Poor farmers have also seen China, India, Indonesia and other countries rapidly industrialize and modernize using oil, gas and coal.
They see changes taking place in many countries that are working to chart their own course toward fossil fuels as the energy base for growth. They reject the eco-colonialism and eco-imperialism that wealthy Westerners seek to impose on them.
The news they got was Humanity has faced climate fluctuations and extreme weather events throughout history…surviving them, coping with them, adapting to them, and thriving.

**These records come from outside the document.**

@[simp] theorem State.sdoDownInit_rest {fs : Nat} (hfs : 14834621996510 &&& fs = 14834621996510) (s : State) (slot : Nat) (m : Bytes) : (State.sdoDownInit s slot m).rest fs = s.rest fs := by
  refine State.rest_weaken hfs ?_
  clear hfs fs
  unfold State.sdoDownInit
  dsimp only
  repeat' split
  all_goals simp [*]

@[simp] theorem State.sdoDownSeg_rest {fs : Nat} (hfs : 14834621996510 &&& fs = 14834621996510) (s : State) (slot : Nat) (m : Bytes) : (State.sdoDownSeg s slot m).rest fs = s.rest fs := by
  refine State.rest_weaken hfs ?_
  clear hfs fs
  unfold State.sdoDownSeg
  dsimp only
  repeat' split
  all_goals simp [*]

@[simp] theorem State.sdoBlockDown_rest {fs : Nat} (hfs : 14834621996510 &&& fs = 14834621996510) (s : State) (slot : Nat) (m : Bytes) : (State.sdoBlockDown s slot m).rest fs = s.rest fs := by
  refine State.rest_weaken hfs ?_
  clear hfs fs
  unfold State.sdoBlockDown
  dsimp only
  repeat' split
  all_goals simp [*]

@[simp] theorem State.sdoRead_rest {fs : Nat} (hfs : 14298555321420 &&& fs = 14298555321420) (s : State) (slot : Nat) (mux : Nat) (go : State → Bytes → SdoTransfer × Out) : (State.sdoRead s slot mux go).rest fs = s.rest fs := by
  refine State.rest_weaken hfs ?_
  clear hfs fs
  unfold State.sdoRead
  dsimp only
  repeat' split
  all_goals simp [*]

@[simp] theorem State.sdoUpInit_rest {fs : Nat} (hfs : 14298555321420 &&& fs = 14298555321420) (s : State) (slot : Nat) (m : Bytes) : (State.sdoUpInit s slot m).rest fs = s.rest fs := by
  refine State.rest_weaken hfs ?_
  clear hfs fs
  simp [State.sdoUpInit]

@[simp] theorem State.sdoUpSeg_rest {fs : Nat} (hfs : 8796093023244 &&& fs = 8796093023244) (s : State) (slot : Nat) (m : Bytes) : (State.sdoUpSeg s slot m).rest fs = s.rest fs := by
  refine State.rest_weaken hfs ?_
  clear hfs fs
  unfold State.sdoUpSeg
  dsimp only
  repeat' split
  all_goals simp [*]

@[simp] theorem State.sdoBlock_rest {fs : Nat} (hfs : 8796093023240 &&& fs = 8796093023240) (s : State) (slot : Nat) (mux : Nat) (data : Bytes) (pos : Nat) (blksize : Nat) (crc : Bool) : (State.sdoBlock s slot mux data pos blksize crc).rest fs = s.rest fs := by
  refine State.rest_weaken hfs ?_
  clear hfs fs
  simp [State.sdoBlock]

@[simp] theorem State.sdoBlockUp_rest {fs : Nat} (hfs : 14298555321420 &&& fs = 14298555321420) (s : State) (slot : Nat) (m : Bytes) : (State.sdoBlockUp s slot m).rest fs = s.rest fs := by
  refine State.rest_weaken hfs ?_
  clear hfs fs
  unfold State.sdoBlockUp
  dsimp only
  repeat' split
  all_goals simp [*]

theorem State.sdoRequest_rest {fs : Nat} (hfs : 10995116295180 &&& fs = 10995116295180) (s : State) (slot : Nat) (m : Bytes) (k : SdoKind) (f : State → State) (hf : ∀ s, (f s).rest fs = s.rest fs) {t0 : State}
    (h0 : s.sdoRequest slot m k f = .next t0) : t0.rest fs = s.rest fs := by
  unfold State.sdoRequest at h0
  have h5 : fs / 1024 % 2 = 1 := bit_of 10 1024 rfl hfs (by decide)
  refine doneIf_rest (covers_trans hfs (by decide)) _ _ _ ?_ h0
  rw [State.when_rest _ _ _ (fun s => ?_)]
  split
  · exact hf s
  · split
    · simp [h5]
    · split
      · rw [State.sdoAbort_rest (covers_trans hfs (by decide))]
      · rfl

@[simp] theorem State.sdoTimeout_rest {fs : Nat} (hfs : 8796093023232 &&& fs = 8796093023232) (s : State) : (State.sdoTimeout s).rest fs = s.rest fs := by
  refine State.rest_weaken hfs ?_
  clear hfs fs
  unfold State.sdoTimeout
  repeat' split
  all_goals simp [*]

end Sys2Proof.Machine
end

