theorem execSupervisorWatchdogExpiry_rest {fs : Nat} (hfs : 10995921635332 &&& fs = 10995921635332) (s : State) {t0 : State} (h0 : (execSupervisorWatchdogExpiry s) = .next t0) : t0.rest fs = s.rest fs := by
  refine State.rest_weaken hfs ?_
  clear hfs fs
  unfold execSupervisorWatchdogExpiry at h0
  simpa using done_rest (fs := 10995921635332) (by decide) _ h0

theorem execSupervisorRefreshTimeout_rest {fs : Nat} (hfs : 11064641113484 &&& fs = 11064641113484) (s : State) {t0 : State} (h0 : (execSupervisorRefreshTimeout s) = .next t0) : t0.rest fs = s.rest fs := by
  refine State.rest_weaken hfs ?_
  clear hfs fs
  unfold execSupervisorRefreshTimeout at h0
  simpa using done_rest (fs := 11064641113484) (by decide) _ h0

theorem execSupervisorWatchdogRefresh_rest {fs : Nat} (hfs : 2199291707396 &&& fs = 2199291707396) (s : State) {t0 : State} (h0 : (execSupervisorWatchdogRefresh s) = .next t0) : t0.rest fs = s.rest fs := by
  refine State.rest_weaken hfs ?_
  clear hfs fs
  unfold execSupervisorWatchdogRefresh at h0
  rw [done_rest (fs := 2199291707396) (by decide) _ h0]
  refine State.when_rest _ _ _ ?_
  intro s
  (repeat' split) <;> simp

theorem execRuntimePairRestartComplete_rest {fs : Nat} (hfs : 12099196534788 &&& fs = 12099196534788) (die : Nat) (s : State) {t0 : State} (h0 : (execRuntimePairRestartComplete die s) = .next t0) : t0.rest fs = s.rest fs := by
  refine State.rest_weaken hfs ?_
  clear hfs fs
  unfold execRuntimePairRestartComplete at h0
  refine doneIf_rest (fs := 12099196534788) (by decide) _ _ _ ?_ h0
  simp

theorem execTableScrub_rest {fs : Nat} (hfs : 10995921635332 &&& fs = 10995921635332) (die : Nat) (table : Nat) (err : ScrubResult) (s : State) {t0 : State} (h0 : (execTableScrub die table err s) = .next t0) : t0.rest fs = s.rest fs := by
  refine State.rest_weaken hfs ?_
  clear hfs fs
  unfold execTableScrub at h0
  refine doneIf_rest (fs := 10995921635332) (by decide) _ _ _ ?_ h0
  (repeat' split) <;> simp

theorem execTableHalfRewrite_rest {fs : Nat} (hfs : 2199291740164 &&& fs = 2199291740164) (die : Nat) (table : Nat) (s : State) {t0 : State} (h0 : (execTableHalfRewrite die table s) = .next t0) : t0.rest fs = s.rest fs := by
  refine State.rest_weaken hfs ?_
  clear hfs fs
  unfold execTableHalfRewrite at h0
  refine doneIf_rest (fs := 2199291740164) (by decide) _ _ _ ?_ h0
  simp

theorem execCanWakeUpPattern_rest {fs : Nat} (hfs : 10995120601092 &&& fs = 10995120601092) (slot : Nat) (s : State) {t0 : State} (h0 : (execCanWakeUpPattern slot s) = .next t0) : t0.rest fs = s.rest fs := by
  refine State.rest_weaken hfs ?_
  clear hfs fs
  unfold execCanWakeUpPattern at h0
  refine doneIf_rest (fs := 10995120601092) (by decide) _ _ _ ?_ h0
  simp

theorem execCanRxdWake_rest {fs : Nat} (hfs : 10995120601092 &&& fs = 10995120601092) (slot : Nat) (s : State) {t0 : State} (h0 : (execCanRxdWake slot s) = .next t0) : t0.rest fs = s.rest fs := by
  refine State.rest_weaken hfs ?_
  clear hfs fs
  unfold execCanRxdWake at h0
  refine doneIf_rest (fs := 10995120601092) (by decide) _ _ _ ?_ h0
  simp

theorem execCanDecoderFrame_rest {fs : Nat} (hfs : 10995120601092 &&& fs = 10995120601092) (slot : Nat) (frame : Frame) (err : Bool) (s : State) {t0 : State} (h0 : (execCanDecoderFrame slot frame err s) = .next t0) : t0.rest fs = s.rest fs := by
  refine State.rest_weaken hfs ?_
  clear hfs fs
  unfold execCanDecoderFrame at h0
  refine doneIf_rest (fs := 10995120601092) (by decide) _ _ _ ?_ h0
  simp

theorem execWkEdge_rest {fs : Nat} (hfs : 10995120601092 &&& fs = 10995120601092) (input : Nat) (rising : Bool) (s : State) {t0 : State} (h0 : (execWkEdge input rising s) = .next t0) : t0.rest fs = s.rest fs := by
  refine State.rest_weaken hfs ?_
  clear hfs fs
  unfold execWkEdge at h0
  refine doneIf_rest (fs := 10995120601092) (by decide) _ _ _ ?_ h0
  simp

theorem execRtcAlarm_rest {fs : Nat} (hfs : 10995120601092 &&& fs = 10995120601092) (s : State) {t0 : State} (h0 : (execRtcAlarm s) = .next t0) : t0.rest fs = s.rest fs := by
  refine State.rest_weaken hfs ?_
  clear hfs fs
  unfold execRtcAlarm at h0
  simpa using done_rest (fs := 10995120601092) (by decide) _ h0

theorem execRtcPeriod_rest {fs : Nat} (hfs : 10995120601092 &&& fs = 10995120601092) (s : State) {t0 : State} (h0 : (execRtcPeriod s) = .next t0) : t0.rest fs = s.rest fs := by
  refine State.rest_weaken hfs ?_
  clear hfs fs
  unfold execRtcPeriod at h0
  simpa using done_rest (fs := 10995120601092) (by decide) _ h0

theorem execLinWakePulse_rest {fs : Nat} (hfs : 10995120601092 &&& fs = 10995120601092) (slot : Nat) (s : State) {t0 : State} (h0 : (execLinWakePulse slot s) = .next t0) : t0.rest fs = s.rest fs := by
  refine State.rest_weaken hfs ?_
  clear hfs fs
  unfold execLinWakePulse at h0
  refine doneIf_rest (fs := 10995120601092) (by decide) _ _ _ ?_ h0
  simp

theorem execWakePatternReport_rest {fs : Nat} (hfs : 10995120601092 &&& fs = 10995120601092) (slot : Nat) (pattern : Nat) (s : State) {t0 : State} (h0 : (execWakePatternReport slot pattern s) = .next t0) : t0.rest fs = s.rest fs := by
  refine State.rest_weaken hfs ?_
  clear hfs fs
  unfold execWakePatternReport at h0
  refine doneIf_rest (fs := 10995120601092) (by decide) _ _ _ ?_ h0
  simp

theorem execDelayLineCalibration_rest {fs : Nat} (hfs : 2199023280128 &&& fs = 2199023280128) (s : State) {t0 : State} (h0 : (execDelayLineCalibration s) = .next t0) : t0.rest fs = s.rest fs := by
  refine State.rest_weaken hfs ?_
  clear hfs fs
  unfold execDelayLineCalibration at h0
  rw [done_rest (fs := 2199023280128) (by decide) _ h0]
  refine State.when_rest _ _ _ ?_
  intro s
  (repeat' split) <;> simp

There is no real-world evidence that human-made greenhouse gas emissions—especially trace amounts from agriculture—have replaced the powerful natural forces responsible for past climate change.
They increasingly realize that to achieve the same yields, organic and subsistence farming require more land than modern, mechanized agriculture—land that would otherwise become a habitat for wildlife. Plowing these habitats destroys plant and animal diversity.
Locking in fossil fuels and relying instead on biofuels and plant feedstocks to produce thousands of basic products will require more land.
The same goes for mining vast quantities of metals and minerals to create wind, solar and battery technology.
The most important thing is, They understand that humans today have more wealth, more knowledge, better technology and resources than any previous generation.
It is simply ridiculous to suggest that we cannot adapt to climate change, or survive and recover from extreme weather events.
To suggest that farmers should revert to…or continue to cling to…ancient agricultural practices and technologies—to save the world from computer-generated man-made climate catastrophe—is ecological imperialism at its most lethal.
South Africa's electricity minister recently said South Africa would not “become a guinea pig for the global Green New Deal”.
Hopefully all developing countries will soon adopt the same attitude towards anarchists who use the world's poor as guinea pigs for global agriculture and nutrition experiments.
Popular photo on Unsplash by Annie Spratt
Paul Driessen is a senior policy analyst at the Committee for a Constructive Tomorrow (www.CFACT.org) and author Eco-imperialism: green power, the Black Deathand other books and articles on energy, environment, climate and human rights issues.